National Public Radio has been in the news this past week. In the snappy words of a Wall Street Journal headline on the resignation of CEO Vivian Schiller, "Video Kills the Radio Czar." But besides revealing its staffers' real attitudes on tape, NPR has been up to something else lately. And as Michael Kinsley might have been the first to say, "The real scandal in Washington is what's legal."
In response to threats by newly elected Republicans to cut off taxpayer funding for NPR, PBS, and the Corporation for Public Broadcasting, public broadcasters have used all their communications vehicles to push back. Bert, Ernie, Big Bird, and Arthur the Aardvark have gone to Capitol Hill to lobby for more money. Between broadcasts of Downton Abbey and Frontline, PBS viewers are implored to call their congressman and keep the money flowing. Public radio websites blare "Protect KCRW, Write your representative, write your senator." Announcements on the radio carry the same message.

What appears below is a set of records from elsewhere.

-- ==== Sys2Proof/Tests/Slice0.lean ====
section
/-! SUPPORT. The model's own tests. Every expected value is the spec's: from 95_test_vectors.md (named L1-1 to L2-14), from
30_encoding.md R60, or from the examples of the rules named. -/

namespace Sys2Proof.Tests

open Sys2Proof.Machine

/-! ### Well-formedness: each check refuses an ill-formed term (R40, R39, R34) -/

/-- A 16-bit access (R40). -/
theorem test_wf_access_size : Access.wf (.write 0 0x30 [0, 0]) = false := by decide
/-- A 64-bit access at an offset not a multiple of 8 (R40). -/
theorem test_wf_access_align64 : Access.wf (.read 0 0x04 8) = false := by decide
/-- A 32-bit access at an offset not a multiple of 4 (R40). -/
theorem test_wf_access_align32 : Access.wf (.read 0 0x02 4) = false := by decide
/-- No instance at all (R7). -/
theorem test_wf_platform_empty : Platform.wf { Config.defaultPlatform with bases := [] } = false := by decide
/-- A base that is not 256-aligned (R39). -/
theorem test_wf_platform_base : Platform.wf { Config.defaultPlatform with bases := [0x80] } = false := by decide
/-- Two windows at one place (R39). -/
theorem test_wf_platform_overlap :
    Platform.wf { Config.defaultPlatform with bases := [0x100, 0x100], irqRoute := [0, 1] } = false := by decide
/-- An IRQ line without a route (R129). -/
theorem test_wf_platform_route : Platform.wf { Config.defaultPlatform with irqRoute := [] } = false := by decide
/-- A turn, a wait and a reset of an instance that does not exist (R34). -/
theorem test_wf_event_engine : Event.wf Config.defaultPlatform (.engine 1) = false := by decide
theorem test_wf_event_wait : Event.wf Config.defaultPlatform (.waitDone 0 1) = false := by decide
theorem test_wf_event_reset : Event.wf Config.defaultPlatform (.reset [0, 1]) = false := by decide
theorem test_wf_event_access : Event.wf Config.defaultPlatform (.access (.read 0 0 1)) = false := by decide

/-! ### Decoding: the words of R60, field by field (RES1, OP, RES0, R, WSEL) -/

/-- A command word from its five fields (R59). -/
def cw (res1 : BitVec 56) (op : BitVec 4) (res0 r : BitVec 1) (wsel : BitVec 2) : Word :=
  (res1 ++ op ++ res0 ++ r ++ wsel : BitVec (56 + 4 + 1 + 1 + 2))

theorem test_decode_upd8f : decodeWord (cw 0 0b0001 0 0 0b00) = .ok .upd8f := by decide
theorem test_decode_upd16f : decodeWord (cw 0 0b0001 0 0 0b01) = .ok .upd16f := by decide
theorem test_decode_upd32f : decodeWord (cw 0 0b0001 0 0 0b10) = .ok .upd32f := by decide
theorem test_decode_upd64f : decodeWord (cw 0 0b0001 0 0 0b11) = .ok .upd64f := by decide
theorem test_decode_upd8r : decodeWord (cw 0 0b0001 0 1 0b00) = .ok .upd8r := by decide
theorem test_decode_upd16r : decodeWord (cw 0 0b0001 0 1 0b01) = .ok .upd16r := by decide
theorem test_decode_upd32r : decodeWord (cw 0 0b0001 0 1 0b10) = .ok .upd32r := by decide
theorem test_decode_upd64r : decodeWord (cw 0 0b0001 0 1 0b11) = .ok .upd64r := by decide
/-- RES0 = 1 (L2-11 row 1). -/
theorem test_decode_0x18 : decodeWord 0x18 = .error .reservedBit3 := by decide
/-- RES1 ≠ 0 (L2-11 rows 2 and 5). -/
theorem test_decode_0x110 : decodeWord 0x110 = .error .reservedHigh := by decide
theorem test_decode_bit63 : decodeWord 0x8000000000000012 = .error .reservedHigh := by decide
/-- OP = 2 (L2-11 row 4). -/
theorem test_decode_0x20 : decodeWord 0x20 = .error .reservedOp := by decide
/-- The bytes of `W32 0x28 0x00000017`, lowest address first (P6 line 7). -/
theorem test_decode_bytes32 : decodeBytes [0x17, 0, 0, 0] = .ok .upd64r := by decide
theorem test_decode_table_word : decodeTableWord 64 0x16 = some .upd32r := by decide
/-- Sixteen bits are no command access (R65). -/
theorem test_decode_bad_length : decodeBytes [0x16, 0] = .error .badLength := by decide

/-! ### Arithmetic: L2-1 (data byte 0x31; the entry is the one the row's index selects) and L2-3, L2-4 -/

theorem test_index_upd8f : index .w8 .forward 0x00 0x31 = 0x31 := by decide
theorem test_byte_upd8f : byteStep .w8 .forward 0x00 0x31 (fun _ => 0x97) = 0x97 := by decide
theorem test_index_upd8r : index .w8 .reflected 0xFF 0x31 = 0xCE := by decide
theorem test_byte_upd8r : byteStep .w8 .reflected 0xFF 0x31 (fun _ => 0x7A) = 0x7A := by decide
theorem test_index_upd16f : index .w16 .forward 0xFFFF 0x31 = 0xCE := by decide
theorem test_byte_upd16f : byteStep .w16 .forward 0xFFFF 0x31 (fun _ => 0x3882) = 0xC782 := by decide
theorem test_byte_upd16r : byteStep .w16 .reflected 0xABCD1234 0x00 (fun _ => 0xD701) = 0xD713 := by decide
theorem test_fold_upd16r_identity :
    fold .w16 .reflected 0x1234 [0x01, 0x02] (fun i => i.setWidth 64) = 0x0025 := by decide
theorem test_index_upd32f : index .w32 .forward 0xFFFFFFFF 0x31 = 0xCE := by decide
theorem test_byte_upd32f : byteStep .w32 .forward 0xDEADBEEFFFFFFFFF 0x31 (fun _ => 0x61043093) = 0x9EFBCF93 := by decide
theorem test_index_upd32r : index .w32 .reflected 0xB0ACBB32 0x33 = 0x01 := by decide
theorem test_byte_upd32r : byteStep .w32 .reflected 0xFFFFFFFF 0x31 (fun _ => 0x7CDCEFB7) = 0x7C231048 := by decide
theorem test_index_upd64f : index .w64 .forward 0xE8B768EB18C8B8A2 0x32 = 0xDA := by decide
theorem test_byte_upd64f :
    byteStep .w64 .forward 0xE8B768EB18C8B8A2 0x32 (fun _ => 0x5D45907748EE6495) = 0xEA2D7B6F8056C695 := by decide
theorem test_index_upd64r : index .w64 .reflected 0xFFFFFFFFFFFFFFFF 0x31 = 0xCE := by decide
theorem test_byte_upd64r :
    byteStep .w64 .reflected 0xFFFFFFFFFFFFFFFF 0x31 (fun _ => 0xD52F0E859495CAED) = 0xD5D0F17A6B6A3512 := by decide

/-! ### The reference of 95_test_vectors.md section 1: entries of its table, and rows of L2-10 -/

theorem test_table_t16f : Reference.buildTable .w16 .forward 0x1021 0xFF = 0x1EF0 := by decide +kernel
theorem test_table_t32r : Reference.buildTable .w32 .reflected 0x04C11DB7 0xFF = 0x2D02EF8D := by decide +kernel
theorem test_bitref_8f : Reference.bitRef .w8 .forward 0x07 0x5A [0x00, 0xFF, 0x80] = 0xFD := by decide +kernel
theorem test_bitref_64r : Reference.bitRef .w64 .reflected 0x42F0E1EBA9EA3693 0 [0x80] = 0xC96C5795D7870F42 := by decide +kernel

/-! ### Small machines -/

/-- An idle instance with its arguments set. -/
def idleEngine (acc data len tbl tblLen : Word) : Engine :=
  { Engine.reset with acc := acc, dataAddr := data, dataLen := len, tblAddr := tbl, tblLen := tblLen }

/-- A machine with one instance at address 0 and the given memory and inputs. -/
def machineWith (e : Engine) (m : Memory) (es : List Event) : State :=
  { State.reset with engines := [e], mem := m, inputs := es }

/-- Instance 0 after the first `n` steps. -/
def engineAfter (n : Nat) (s : State) : Option Engine :=
  match Host.Core.run core n s with
  | .next t => t.engines[0]?
  | .fault _ => none
  | .refused _ => none

/-- A field of instance 0 after one step. -/
def after1 {α : Type} (f : Engine → α) (s : State) : Option α :=
  match step s with
  | .next t => (t.engines[0]?).map f
  | .fault _ => none
  | .refused _ => none

/-- The machine that is about to issue a command of L2-11: ACC = 1234, DATA_LEN = 9. -/
def issuing (cw tblLen tblAddr : Word) : State :=
  machineWith (idleEngine 0x1234 0x4000 9 tblAddr tblLen) [] [Asm.wr 0 0 .cmd cw]

/-- STATUS right after the CMD write. -/
def statusAfter (cw tblLen tblAddr : Word) : Option Word := after1 (fun e => e.status.word) (issuing cw tblLen tblAddr)

/-! L2-11, acceptance and its errors, one row per command and the priority rows. -/

theorem test_issue_upd8f : statusAfter 0x10 0x100 0x2003 = some 0x1 := by decide
theorem test_issue_upd8f_length : statusAfter 0x10 0x101 0x2000 = some 0x12 := by decide
theorem test_issue_upd16f_align : statusAfter 0x11 0x100 0x2001 = some 0x32 := by decide
theorem test_issue_upd16f_length64 : statusAfter 0x11 0x0000000100000100 0x2000 = some 0x12 := by decide
theorem test_issue_upd32f : statusAfter 0x12 0x100 0x2004 = some 0x1 := by decide
theorem test_issue_upd32f_priority : statusAfter 0x12 0x0 0x3 = some 0x12 := by decide
theorem test_issue_upd64f_1024 : statusAfter 0x13 0x400 0x2000 = some 0x12 := by decide
theorem test_issue_upd16r : statusAfter 0x15 0x100 0x2002 = some 0x1 := by decide
theorem test_issue_upd32r_align : statusAfter 0x16 0x100 0x2002 = some 0x32 := by decide
theorem test_issue_upd64r_align : statusAfter 0x17 0x100 0x2004 = some 0x32 := by decide
theorem test_issue_illegal : statusAfter 0x18 0x0 0x3 = some 0x22 := by decide
theorem test_issue_error_keeps_acc : after1 Engine.acc (issuing 0x16 0x100 0x2002) = some 0x1234 := by decide
/-- L2-14: a command straight after reset gives INVALID_TABLE. -/
theorem test_reset_then_command :
    after1 (fun e => e.status.word) (State.reset.withFetchWord 64 0x10) = some 0x12 := by decide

Now I'm not surprised to read that liberal groups like MoveOn.org are mobilizing to save tax-funded broadcasting — why wouldn't they? — but it's their money and they can spend it the way they want to. What does concern me is that public broadcasting itself is paid for with tax dollars, which means that our taxes are being used to turn around and lobby our elected officials to send more of our tax dollars to those recipients. (How much tax money goes to public broadcasting? Good question. They have perhaps not inadvertently created a complex system that is hard to analyze. One congressman says, "We asked the Congressional Research Service to look at the books, and a senior analyst got back to us and said it was like a spaghetti bowl — those were his exact words." Another analysis concludes that 25 percent of NPR funding is ultimately taxpayer-derived.)
But NPR and PBS aren't the only people using our own money to lobby us for more money. My colleague Richard Rahn complains, "Taxpayer dollars are also used to fund international organizations, which, in turn, lobby the U.S. Congress for not only more money for themselves, but also for higher taxes on the American people. In recent years, one of the most notorious examples has been the little known Organization for Economic Cooperation and Development (OECD), based in France. The OECD has argued that Americans need to pay more in taxes; claims that tax-rate competition among nations is harmful, ignoring the fact that competition forces governments to prioritize better and be less wasteful; insists that Americans and others should give up their basic right of financial privacy; and supports programs that are driving needed foreign investment out of the United States."
The Hill newspaper reported in 2009, "Auto companies and eight of the country's biggest banks that received tens of billions of dollars in federal bailout money spent more than $20 million on lobbying Washington lawmakers in the first half of this year." Later in the year the Huffington Post found, "Twenty-five top recipients of government bailout funds spent more than $71 million on lobbying in the year since they were rescued." And the National Legal and Policy Center found that General Motors — perhaps better known these days as Government Motors — was stepping up its lobbying two years after being bailed out.
The Pacific Research Institute estimated that municipalities, counties, regional authorities (including transportation, waste management, water, and recreation), and state and regional commissions, along with organizations that drew all or virtually all of their funding from taxpayer sources, accounted for 24 percent of all the reported lobbying in California in 2007 and 2008, making government lobbying far larger than that of any other "industry."
This has been going on for a long time. As far back as 1985, the Cato Institute published a book, Destroying Democracy: How Government Funds Partisan Politics, that exposed how billions of taxpayers' dollars were used to subsidize organizations with a political agenda, mostly groups that lobbied and organized for bigger government and more spending. The book noted that the National Council of Senior Citizens had received more than $150 million in taxpayers' money in four years. A more recent report estimated that AARP had received over a billion dollars in taxpayer funding. Both groups, of course, lobby heavily for more spending on Social Security and Medicare. Author James T. Bennett updated the research in Tax-Funded Politics in 2004. The Heritage Foundation reported in 1995, "Each year, the American taxpayers provide more than $39 billion in grants to organizations which may use the money to advance their political agendas." In 1999 Peter Samuel and Randal O'Toole found that EPA was a major funder of groups lobbying for "smart growth." So these groups were pushing a policy agenda on the federal government, but the government itself was paying the groups to lobby it.
Lobbying is constitutionally protected. The First Amendment guarantees not just freedom of speech and of the press but also "the right of the people ... to petition the Government for a redress of grievances." But does that mean the government itself has a right to petition itself for a piece of the pie?
Taxpayers shouldn't have to pay for the very lobbying that seeks to extract more dollars from them. As Thomas Jefferson wrote in the Virginia Statute of Religious Liberty: "To compel a man to furnish contributions of money for the propagation of opinions which he disbelieves is sinful and tyrannical." To compel him to furnish contributions of money to petition his elected officials to demand more contributions from him just adds insult to injury.